Stored data entries:
/-! ### The eight instructions: completion, result and frame

They hold on every state; that `exec` is defined on halted and faulted states too, where no step dispatches, is the
model's choice (log 14). -/

/-- MOV copies a register; to register 8 it sets the PC to one more than the value, modulo 256; every other
register, all of memory and the flags are unchanged (R130, R108). -/
def Obligations.MovCopiesRegister : Prop :=
  ∀ (rd rs : RegField) (d r : RegIx) (s : State), rd.toNat = d.val → rs.toNat = r.val →
    ∃ t, exec (.mov rd rs) s = .next t ∧
      (d ≠ pcIx → t.reg d = s.reg r ∧ t.pc.toNat = (s.pc.toNat + 1) % 256) ∧
      (d = pcIx → t.pc.toNat = ((s.reg r).toNat + 1) % 256) ∧
      (∀ j, j ≠ d → j ≠ pcIx → t.reg j = s.reg j) ∧
      (∀ b, t.mem.read b = s.mem.read b) ∧
      t.zf = s.zf ∧ t.halted = s.halted ∧ t.fault = s.fault

/-- LOAD copies a cell to a register; to register 8 it sets the PC to one more than the value, modulo 256;
every other register, all of memory and the flags are unchanged (R131, R108). -/
def Obligations.LoadReadsCell : Prop :=
  ∀ (rd : RegField) (d : RegIx) (a : Addr) (s : State), rd.toNat = d.val →
    ∃ t, exec (.load rd a) s = .next t ∧
      (d ≠ pcIx → t.reg d = s.mem.read a.toNat ∧ t.pc.toNat = (s.pc.toNat + 1) % 256) ∧
      (d = pcIx → t.pc.toNat = ((s.mem.read a.toNat).toNat + 1) % 256) ∧
      (∀ j, j ≠ d → j ≠ pcIx → t.reg j = s.reg j) ∧
      (∀ b, t.mem.read b = s.mem.read b) ∧
      t.zf = s.zf ∧ t.halted = s.halted ∧ t.fault = s.fault

/-- STORE writes one cell and advances the PC; every other cell, every register and the flags are unchanged
(R132, R108). The premise is the memory invariant, which every step keeps. -/
def Obligations.StoreWritesCell : Prop :=
  ∀ (rs : RegField) (r : RegIx) (a : Addr) (s : State), rs.toNat = r.val → s.mem.wf = true →
    ∃ t, exec (.store rs a) s = .next t ∧
      t.mem.read a.toNat = s.reg r ∧
      (∀ b, b ≠ a.toNat → t.mem.read b = s.mem.read b) ∧
      t.pc.toNat = (s.pc.toNat + 1) % 256 ∧
      (∀ j, j ≠ pcIx → t.reg j = s.reg j) ∧
      t.zf = s.zf ∧ t.halted = s.halted ∧ t.fault = s.fault

/-- ADD adds a cell to a register modulo 65536; on register 8 the PC becomes the old PC plus the cell plus 1,
modulo 256; no flag, no other register and no cell changes (R140, R108). -/
def Obligations.AddAccumulatesModulo65536 : Prop :=
  ∀ (rd : RegField) (d : RegIx) (a : Addr) (s : State), rd.toNat = d.val →
    ∃ t, exec (.add rd a) s = .next t ∧
      (d ≠ pcIx → (t.reg d).toNat = ((s.reg d).toNat + (s.mem.read a.toNat).toNat) % 65536 ∧
        t.pc.toNat = (s.pc.toNat + 1) % 256) ∧
      (d = pcIx → t.pc.toNat = (s.pc.toNat + (s.mem.read a.toNat).toNat + 1) % 256) ∧
      (∀ j, j ≠ d → j ≠ pcIx → t.reg j = s.reg j) ∧
      (∀ b, t.mem.read b = s.mem.read b) ∧
      t.zf = s.zf ∧ t.halted = s.halted ∧ t.fault = s.fault

/-- JMP sets the PC to its address field; nothing else changes (R150). -/
def Obligations.JmpSetsPc : Prop :=
  ∀ (a : Addr) (s : State),
    ∃ t, exec (.jmp a) s = .next t ∧ t.pc.toNat = a.toNat ∧
      (∀ j, j ≠ pcIx → t.reg j = s.reg j) ∧
      (∀ b, t.mem.read b = s.mem.read b) ∧
      t.zf = s.zf ∧ t.halted = s.halted ∧ t.fault = s.fault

→ **TASK OBJECTIVE**
When you find a line in the records that contains the word "than", copy it.

→ **RESULT FOR THIS TASK**
/-- MOV copies a register; to register 8 it sets the PC to one more than the value, modulo 256; every other
/-- LOAD copies a cell to a register; to register 8 it sets the PC to one more than the value, modulo 256;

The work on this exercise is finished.